Smith’s love of Irish culture was also shared broadly with his New Jersey friends and neighbors as he was a well-known and popular figure in many Irish community organizations. 

In 1985 he was chosen as the grand marshal of Newark’s St. Patrick’s Day Parade where for many years he sang the Irish and American national anthems to kick off the parade.

One of Smith’s grander legacies will be the community building efforts he brought into Irish stepdancing outside the competitive role usually associated with it.  In that vein, when the late, great tenor Frank Patterson and his wife Eily O’Grady took on the ambitious tasks of producing shows at Carnegie Hall or Radio City Music Hall around St. Patrick’s Day, he turned to the veteran Smith and the up and coming master Donny Golden to organize a spectacular dancing display. 
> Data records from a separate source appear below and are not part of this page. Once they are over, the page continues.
/-- The status block, then GDONE. Log entry 47. -/
def writeEnd (p : BitVec 16) (g : Graph) (status node : Nat) : EngM Unit := do
  let sp := endSpace (← get) p g
  engWrite p sp node (g.w 4).toNat [BitVec.ofNat 64 status, BitVec.ofNat 64 node]
  if g.w 3 ≠ 0 && doneForm (g.w 3) then
    let key ← engRef p sp node needRW (g.w 3)
    if status = 6 then engPoison key else engAdd key 1

/-- A graph leaves its slot. -/
def dropGraph (s : State) (p : BitVec 16) (slot : Nat) : State :=
  onEngine s p fun e => { e with graphs := e.graphs.filter fun g => g.slot != slot, pool := e.pool.filter fun x => x.1 != slot }

/-- A graph that is to end writes its end, or waits for a page. Log entry 47. -/
def finishGraph (s : State) (p : BitVec 16) (slot : Nat) : State :=
  match (engineOf s p).graph slot with
  | none => s
  | some g =>
    match g.ending with
    | none => s
    | some (st, node) =>
      if g.susp.isSome then s
      else match (writeEnd p g st node).run s with
      | .ok _ s => dropGraph s p slot
      | .error (.fault va k c _ sp) s =>
        let who := node + slot * 2 ^ 16 + (if g.admitted then 0 else 2 ^ 20)
        let (x, s) := suspendEngine s p sp va k c who
        onGraph s p slot fun g => { g with susp := some x, who := who }
      | .error _ s => dropGraph s p slot

/-- The SUBMIT command that waits for the graph of a ring slot learns its status (R380). Log entry 22. -/
def noteStatus (s : State) (p : BitVec 16) (num : Word) (status : Nat) : State :=
  let note (c : Running) : Running := if c.op = 1 ∧ c.a0 = num + 1 then { c with a1 := BitVec.ofNat 64 status } else c
  let onRegs (q : QueueRegs) : QueueRegs := if q.part = p then { q with running := q.running.map note } else q
  { s with ports := s.ports.map fun h => { h with queues := h.queues.map fun x => (x.1, onRegs x.2) } }

/-- A graph ends with a status. -/
def endGraph (s : State) (p : BitVec 16) (slot status node : Nat) : State :=
  let s := match (engineOf s p).graph slot with | some g => noteStatus s p g.num status | none => s
  finishGraph (onGraph s p slot fun g => { g with ending := some (status, node) }) p slot

end Sys2Proof.Machine
end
Bringing in 140 step dancers from as many as 18 different dancing schools was a logistical challenge for sure, but the collaboration between the old master and the new created a bit of fun for the dancers off the competition platforms along with wonderful memories for their families.  
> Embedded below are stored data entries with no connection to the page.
-- ==== Sys2Proof/Machine/Cohort.lean ====
section
/-! DEFINITION. Nodes and cohorts (R331–R345): firing, placement, start images, the completion tree, transfer and service nodes, saved contexts,
slicing and the stall watchdog. -/

namespace Sys2Proof.Machine

/-! ## Edges (R331) -/

/-- An edge from i to j delivers. A back edge begins the next pass of its loop, or ends it. -/
def deliverEdge : Nat → List GNode → Nat → Nat × Bool → List GNode
  | 0, ns, _, _ => ns
  | f + 1, ns, i, (j, done) =>
    if backEdge ns i j then
      match ns[j]? with
      | some n =>
        if n.st != .running then ns
        else
          let k := n.pass + 1
          if k < n.aux.toNat then
            let ns := ns.mapIdx fun m x =>
              if m = j then { x with pass := k }
              else if inBody n m then { x with
                st := .waiting, arrived := 0, anyDone := false, pass := 0, posted := false, cohort := 0, result := none }
              else x
            deliverEdge f ns j (n.succ.getD 0 0, true)
          else
            deliverEdge f (ns.modify j fun x => { x with pass := k, st := .done }) j (n.succ.getD 1 0, true)
      | none => ns
    else ns.modify j fun x => { x with arrived := x.arrived + 1, anyDone := x.anyDone || done }

/-- The edges of node i deliver, each with its outcome. -/
def deliverAll (ns : List GNode) (i : Nat) (outs : List Bool) : List GNode :=
  match ns[i]? with
  | some n => (n.succ.zip outs).foldl (fun ns x => deliverEdge (ns.length + 1) ns i x) ns
  | none => ns

/-- The edges into node j that are no back edges. -/
def edgesInto (ns : List GNode) (j : Nat) : Nat :=
  ((List.range ns.length).map fun i => ((forward ns i).filter fun k => k == j).length).sum

/-- A node is still to run. -/
def GNode.open (n : GNode) : Bool := n.st == .waiting || n.st == .ready || n.st == .running

/-- A graph with no node left ends (R331, R338). -/
def settle (s : State) (p : BitVec 16) (slot : Nat) : State :=
  match (engineOf s p).graph slot with
  | none => s
  | some g =>
    if !g.admitted || g.ending.isSome || g.nodes.any GNode.open then s
    else if g.failed then endGraph s p slot 6 g.who else endGraph s p slot 0 0

/-- A node leaves the pool. -/
def leavePool (s : State) (p : BitVec 16) (slot node : Nat) : State :=
  onEngine s p fun e => { e with pool := e.pool.filter fun x => x != (slot, node) }

/-! ### Nodes that every edge has reached

A step that delivers edges first fires what earlier deliveries have made ready, so those that wait unfired became ready together: they join the pool
in the order of R332. -/

/-- Nodes of a graph that are not ready, since a loop has begun its next pass or ended, are not in the pool (R331, R332). -/
def trimPool (s : State) (p : BitVec 16) (slot : Nat) : State :=
  onEngine s p fun e => { e with pool := e.pool.filter fun x =>
    x.1 != slot || match (e.graph slot).bind fun g => g.nodes[x.2]? with | some n => n.st == .ready | none => false }

/-- Every edge into a waiting node has delivered. -/
def reachedNode (ns : List GNode) (j : Nat) (n : GNode) : Bool := n.st == .waiting && edgesInto ns j ≤ n.arrived

/-- A waiting node becomes ready: an edge was DONE, or it has no predecessor. -/
def becomesReady (ns : List GNode) (j : Nat) (n : GNode) : Bool := reachedNode ns j n && (n.anyDone || edgesInto ns j == 0)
And it reinforced one of Smith’s credos that Irish dancing was about celebrating and passing along Irish culture, not just for the accumulation of medals and trophies in competitions.
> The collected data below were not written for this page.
/-- Every Ephemeris instruction completes. EBIND, EMAP, EFORCE and ESTEP go on at the next instruction: EBIND with its record aligned in local memory
and no command of the stream open, EMAP of a bound stream and a word below 64 with no ELD undecided, EFORCE of a bound stream, ESTEP of one whose
commands have retired and whose counter can be reached. ELD, EMMA and ESIG of a bound stream are accepted when their descriptors, ownership, alignment
and bytes pass the checks; ESIG needs no lease and consumes no unit of it. The order of the bytes checked is the model's reading (log entry 67). -/
def Obligations.EphemerisCommandsAreAccepted : Prop :=
  (∀ (s : State) (e : Fin 16) (a b c : Reg), Ready (.ebind e a b c) s → (s.g a).toNat % 64 = 0 → (s.g a).toNat + 576 ≤ 2 ^ 19 → s.adds = [] →
    streamBusy (s.array s.cluster) e = false → ∃ t, exec (.ebind e a b c) s = .next t ∧ t.hart.pc = s.hart.pc + 4) ∧
  (∀ (s : State) (e : Fin 16) (a b c : Reg), Ready (.emap e a b c) s → (s.array s.cluster).eph[e] ≠ none → (s.g a).toNat < 64 →
    eldOpen s e = false → ∃ t, exec (.emap e a b c) s = .next t ∧ t.hart.pc = s.hart.pc + 4) ∧
  (∀ (s : State) (e : Fin 16), Ready (.eforce e) s → (s.array s.cluster).eph[e] ≠ none →
    ∃ t, exec (.eforce e) s = .next t ∧ t.hart.pc = s.hart.pc + 4) ∧
  (∀ (s : State) (e : Fin 16) (c : Reg) (x : StepStream), Ready (.estep e c) s → (s.array s.cluster).eph[e] = some x → s.hart.wait = none →
    refKind x.sctr = 1 → (∀ q ∈ (s.array s.cluster).queue, q.op.stream ≠ some e) → releaseWaits s = false →
    ∃ t, exec (.estep e c) s = .next t ∧ t.hart.pc = s.hart.pc + 4) ∧
  (∀ (s s1 : State) (e : Fin 16) (a b : Reg) (x : StepStream) (pages : List PageMap), Ready (.eld e a b) s → noResume s → s.hart.lease.held = true →
    s.hart.lease.left ≠ 0 → (s.array s.cluster).eph[e] = some x →
    (let w := s.g b
     let n := w.toNat / 2 ^ 16 % 64
     let blk := w.toNat % 2 ^ 12
     let pitch := (w.extractLsb' 32 32).signExtend 64
     let am := AddrMode.ofCode (w.toNat / 2 ^ 24 % 4)
     w &&& 0xF8C0F000 = 0 → blk < x.nbm.toNat + 1 → (x.aty = .bf16 → n % 2 = 0) → (∀ k ∈ slotPair x.aty n, ownsSlot s k = true) →
     (s.g a).toNat % 64 = 0 → pitch.toNat % 64 = 0 →
     touchAll s [(am, needR, loadRuns .mld x.aty x.scl (s.g a) pitch 256 256), (.gl, needRW, [(x.sigb.toNat + 4096 * blk, 2056)])] =
       (.ok pages, s1) →
     ∃ t, exec (.eld e a b) s = .next t ∧ Accepted s t (.eld e blk n (s.g a) pitch am) pages)) ∧
  (∀ (s s1 : State) (e : Fin 16) (a b : Reg) (x : StepStream) (pages : List PageMap), Ready (.emma e a b) s → noResume s →
    s.hart.lease.held = true → s.hart.lease.left ≠ 0 → (s.array s.cluster).eph[e] = some x →
    (let t := (s.g b).toNat / 2 ^ 12
     let sa := (s.g b).toNat / 2 ^ 6 % 64
     let sb := (s.g b).toNat % 64
     let blk := (s.g a).toNat
     blk < x.nbm.toNat + 1 → (s.g b).toNat < 2 ^ 16 → ((x.aty = .bf16 ∨ x.bty = .bf16) → sa % 2 = 0 ∧ sb % 2 = 0) → ownsTile s t = true →
     (∀ k ∈ slotPair x.aty sa ++ slotPair x.bty sb, ownsSlot s k = true) →
     touchAll s [(.gl, needW, (List.range s.hart.lease.rows.toNat).map fun r =>
       (x.outb.toNat + 262144 * blk + 1024 * r, 4 * s.hart.lease.cols.toNat))] = (.ok pages, s1) →
     ∃ u, exec (.emma e a b) s = .next u ∧ Accepted s u (.emma e blk t sa sb) pages)) ∧
  (∀ (s s1 : State) (e : Fin 16) (a b c : Reg) (x : StepStream) (pages : List PageMap), Ready (.esig e a b c) s → (s.array s.cluster).eph[e] = some x →
    (let w := s.g b
     let pitch := (w.extractLsb' 32 32).signExtend 64
     let am := AddrMode.ofCode (w.toNat / 2 ^ 24 % 4)
     w &&& 0xF8FFFFFF = 0 → (s.g a).toNat % 64 = 0 → pitch.toNat % 64 = 0 → (s.g c).toNat % 64 = 0 →
     touchAll s [(am, needR, loadRuns .mld x.aty x.scl (s.g a) pitch 256 256), (.gl, needW, [((s.g c).toNat, 2048)])] = (.ok pages, s1) →
     ∃ t, exec (.esig e a b c) s = .next t ∧ (t.array s.cluster).queue = (s.array s.cluster).queue ++
         [⟨(s.array s.cluster).nextId, s.cur, .esig e (s.g a) pitch am (s.g c), 256, 256, pages, false⟩] ∧
       t.hart = { s.hart.goesOn (s.hart.pc + 4) with otl := { s.hart.otl with iss := s.hart.otl.iss + 1 } } ∧ SameMemory s t))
The Church of St. Vincent de Paul served as the place where Smith was waked and remembered lovingly in eulogies by long-time friends and teenage students of his in Patsy Early McLoughlin and the aforementioned Jimmy Friel that were shared over the internet with friends and family in Ireland. 

Almost half of the 900 or so who attended the Mass on a bitter cold January 6 went back to the Primavera Restaurant for a meal and celebration for the beloved dancing master.  More wonderful words were spoken about the man who seemingly was the favorite uncle or godfather of so many assembled or around the world over his long life.

The ultimate salute as you would imagine would come from the dancers themselves in a “stepabout” that included the old and the young and everyone in between, including many of those dancing teachers who followed in his famous footsteps.
 
This rousing sendoff was captured by one videographer on the day who also managed to poignantly film a dance choreography based on the Irish fable about the Children of Lir, a fitting image to remember a man who gave so much to our Irish children and adults for so many years.

God must have had a need for a top-notch Four Hand Reel up above as 2013 saw four of the great American dancing masters in Dennis Dennehy (Chicago), Jimmy Erwin, Jerry Mulvihill and Peter Smith all leave us.  Fortunately they taught so many to follow in their footsteps.